AIRPLANE CRASHES have tragically ended the musical careers of Lynyrd Skynyrd, Jim Croce and Buddy Holly, but it was a hand-gun that almost finished off Chicago. Earlier this year guitarist Terry Kath, one of the most creative members of the group, was playing with a gun that not-so-playfully went off and killed him. Beset at the time by various artistic and contractual problems, the members of Chicago considered bagging the whole thing and ending their joint musical career.
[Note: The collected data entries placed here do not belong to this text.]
-- ==== Sys2Proof/Machine/Assoc.lean ====
section
/-!
DEFINITION. Sparse tables: lists of key and value pairs with keys strictly rising. A key that is not listed has the
table's default.
-/
namespace Sys2Proof.Machine

/-- A sparse table. -/
abbrev Assoc (α : Type) := List (Nat × α)

namespace Assoc
variable {α : Type}

/-- The entry of a key, if listed. -/
def find : Assoc α → Nat → Option α
  | [], _ => none
  | (j, x) :: t, k => if j = k then some x else if k < j then none else find t k

/-- The entry of a key, or the default. -/
def get (t : Assoc α) (k : Nat) (d : α) : α := (find t k).getD d

/-- The table with the entry of a key replaced or added in order. -/
def put : Assoc α → Nat → α → Assoc α
  | [], k, x => [(k, x)]
  | (j, y) :: t, k, x => if j = k then (k, x) :: t else if k < j then (k, x) :: (j, y) :: t else (j, y) :: put t k x

/-- The table without a key. -/
def del (t : Assoc α) (k : Nat) : Assoc α := t.filter (fun p => p.1 != k)

/-- The table with the entry of a key changed. -/
def modify (t : Assoc α) (k : Nat) (d : α) (f : α → α) : Assoc α := put t k (f (get t k d))

/-- The keys rise strictly. -/
def wf : Assoc α → Bool
  | [] => true
  | [_] => true
  | (j, _) :: (k, y) :: t => j < k && wf ((k, y) :: t)

end Assoc
end Sys2Proof.Machine
end

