-- ==== Sys2Proof/Machine/Sync.lean ====
section
/-!
DEFINITION. Named barriers, claps, fences and the fabric barrier (R236, R237, R383 to R389).
-/
namespace Sys2Proof.Machine
open Sys2Proof

/-! ### Named barriers (R387 to R389) -/

/-- The core with a barrier made live for a launch, whose contexts there become its participants (R388). -/
def Core.initBarrier (k : Core) (launch : Nat) (b count : Nat) : Core :=
  let k := k.setBarrier b ⟨count, 0, 0, false, true, launch, 0⟩
  let join (t : Context) : Context :=
    if t.launch = some launch && t.mode != .killed then
      { t with part := maskBit t.part b true, ar := maskBit t.ar b false }
    else t
  { k with ctxs := k.ctxs.map join, saved := k.saved.map (fun v => { v with ctx := join v.ctx }) }

/-- A row that holds a barrier's word. -/
def barrierRow (b : Nat) : Nat := barrierOffset b / 256

/-- The effect of a bar form of context x of a core, when its bundle commits (R388). -/
def Core.applyBar (k : Core) (x : Nat) (form : BarForm) (b : Nat) : Core :=
  match form with
  | .init count => k.initBarrier (((k.ctx x).launch).getD 0) b count
  | .arr | .sync =>
    let t := k.ctx x
    let k := k.setCtx x { t with ar := maskBit t.ar b true }
    let y := k.barrier b
    let k := (k.setBarrier b { y with arrived := y.arrived + 1 }).checkBarrier b
    if form = .sync && (k.ctx x).ar.getLsbD b then k.setCtx x { k.ctx x with syncOn := (k.ctx x).syncOn ++ [b] } else k
  | .dep => k.depart x b false
  | .fin => k.endBarrier b

/-- The core as the bar forms that lower slots of the bundle have noted leave it. -/
def State.barView (s : State) : Core :=
  s.issue.writes.foldl (fun k w => match w with
    | .bar form b => k.applyBar s.issue.ctx form b
    | _ => k) s.ck

/-- 0x24 with gfrec.VALID = 1 before the bundle, marked so that the bundle also logs it (R232). -/
def State.guardFault (s : State) : Option Stop := if s.issue.gfrec.msb then some (.fault 0x124) else none

/-- 0x32 unless barrier b is live and owned by the issuing context's launch (R387). -/
def State.barOwned (s : State) (b : Nat) : Option Stop :=
  let y := s.barView.barrier b
  if y.live && s.cx.launch == some y.owner then none else some (.fault 0x32)

/-- A bar form noted for its bundle's commit, which also commits the held region (R224). -/
def State.noteBar (s : State) (form : BarForm) (b : Nat) : State :=
  (s.note (fun r => { r with writes := r.writes ++ [.bar form b] })).commitsAfter

/-- bar.init (R388, R227). -/
def execBarInit (k : Slot) (b : BitVec 6) (a : Sel) (s : State) : Res :=
  .next (s.unless k s.guardFault (fun s => s.with1S k a (fun x s =>
    if (s.barView.barrier b.toNat).live || s.ck.aboveAny s.cycle .a (barrierRow b.toNat) then s.fail k 0x31
    else s.noteBar (.init (max 1 (min 4095 x.toNat))) b.toNat)))

/-- 0x33 for an arrival that the context has made already, or of a context that is no participant (R388). -/
def State.overrun (s : State) (b : Nat) : Option Stop :=
  let t := s.barView.ctx s.issue.ctx
  if t.ar.getLsbD b || !t.part.getLsbD b then some (.fault 0x33) else none

/-- bar.arr (R388). -/
def execBarArr (k : Slot) (b : BitVec 6) (s : State) : Res :=
  .next (s.unless k (firstStop s.guardFault (firstStop (s.barOwned b.toNat) (s.overrun b.toNat))) (fun s =>
    s.noteBar .arr b.toNat))

/-- bar.wait (R388): blocks while AR bit b is set. -/
def execBarWait (k : Slot) (b : BitVec 6) (s : State) : Res :=
  .next (s.unless k (firstStop s.guardFault (firstStop (s.barOwned b.toNat)
    (if s.cx.ar.getLsbD b.toNat then some (.block 5 (.barrier b.toNat)) else none))) id)

/-- bar.sync (R388): an arrival, and a block before the next bundle until the generation completes. -/
def execBarSync (k : Slot) (b : BitVec 6) (s : State) : Res :=
  .next (s.unless k (firstStop s.guardFault (firstStop (s.barOwned b.toNat) (s.overrun b.toNat))) (fun s =>
    s.noteBar .sync b.toNat))

/-- bar.dep (R388, R389). -/
def execBarDep (k : Slot) (b : BitVec 6) (s : State) : Res :=
  .next (s.unless k (firstStop s.guardFault (s.barOwned b.toNat)) (fun s => s.noteBar .dep b.toNat))

/-- bar.end (R388). -/
def execBarEnd (k : Slot) (b : BitVec 6) (s : State) : Res :=
  .next (s.unless k (firstStop s.guardFault (s.barOwned b.toNat)) (fun s => s.noteBar .fin b.toNat))

/-! ### Ordering (R236, R237, R384, R385) -/

/-- A clap or fence that later queue accesses respect; its bundle is a restart point. -/
def State.pushFence (s : State) (clap : Bool) (scope : BitVec 512) : State :=
  (s.modCx (fun t => { t with fences := t.fences ++ [⟨t.seq, clap, scope⟩], seq := t.seq + 1 })).note
    (fun r => { r with mark := true })

/-- clap (R384). -/
def execClap (_k : Slot) (s : State) : Res := .next (s.pushFence true 0)

/-- fence (R385): an empty scope entry raises 0x34. -/
def execFence (k : Slot) (e : BitVec 5) (s : State) : Res :=
  let scope := vget s.cx.scopes e.toNat
  .next (if scope.toNat % 4 = 0 then s.fail k 0x34 else s.pushFence false scope)

/-- fbar (R383): an arrival at the group barrier, with its completion entry. -/
def execFbar (k : Slot) (e : BitVec 5) (a : Sel) (s : State) : Res :=
  .next (s.with1S k a (fun x s =>
    let scope := vget s.cx.scopes e.toNat
    s.unless k (firstStop s.guardFault (if scope.toNat % 4 = 0 then some (.fault 0x34) else none)) (fun s =>
      match s.pushLoad k (.status (field x.toNat 11 0) (field x.toNat 33 20)) [] 1 none with
      | (some id, s) => s.pushStore k (.barrier x scope) 0 0 (some id) none 0
      | (none, s) => s)))

end Sys2Proof.Machine
end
Friends, acquaintances, music industry officials and fans convinced them to go on, so Chicago searched for a new guitarist and settled on 26-year-old Frampton look-alike Donnie Dacus. With a new producer and a revamped style, Chicago came up with Hot Streets, an album destined to take its place as one of the better Chicago albums in a twelve-record pantheon of truly amazing consistency. Every Chicago album has gone platinum and deservedly so--the group is seriously committed to producing high-quality, enervating, harmonious jazz-rock (heavy on the rock); and Hot Streets is a fine album in that tradition.
Chicago is blessed with so much creative ability that virtually every band member has composed a song or two on Hot Streets, which is reflected in the album's diversity of form and sound. The first cut, called "Alive Again" as a defiant challenge to the fates that almost broke-up the group, begins with a single guitar line, which is soon joined by another, and then a couple of horns sneak in, until, having followed the first guitar along, you find yourself enveloped in the upbeat, thematic richness of the chorus of voices and instruments.
But before you can dwell on the strength of the first rocker, Chicago comes back with a soft, mellow love song, done with great control and feeling by bassist Peter ("et") Cetera. It may not be their most effective attempt, but sandwiched between two hot, hard-driving numbers it does very well for itself. While Cetera and Dacus, along with pianist Bobby Lamm, do all the vocals, the highlighted instrument in each number varies, with flutes, trombones, guitars, pianos, and even synthesizers snaking their way through the medley of sound. Chicago pieces are rarely dominated by a single performer. However, in their interweaving of sounds and the multi-rhythmic arrangements they are more closely related to classical suites than to many modern rock compositions, with their drum-thumping and guitar twanging.
One problem with Hot Streets is its narrow focus on love and the loss of love as song subjects. Only the fact that Chicago can do a love song in a great variety of styles and patterns--from slow and moody, to light and airy, to classic bop-bop-bop hard rocking--saves the album from an over-specialization of theme. Still, one wishes they would throw in a few of the political songs they once did, before the '70s musical paradigms ruled out everything but immediate gratification as valid musical topics.
Perhaps the best love song is "No Tell Lover," which treads a fine line between being too up to be true and being too down to keep from falling into a sentimental stupor:
Everyone keeps telling me this affair's not meant to be
Even though I need you night and day
Walk away if you see me coming, even if it's you I'm loving
Every minute is an hour every day's a lonely lifetime
You're my no tell lover
Hot Streets represents a slightly new direction for Chicago. They de-emphasize the familiar script Chicago emblem on the cover, put their pictures up front for the first time, and try a different musical tack. They even use the Bee Gees for background vocals on one song. But the similarities are more important than the changes. Hot Streets is another high-class Chicago album, another platinum-to-be. Chicago is "Alive Again."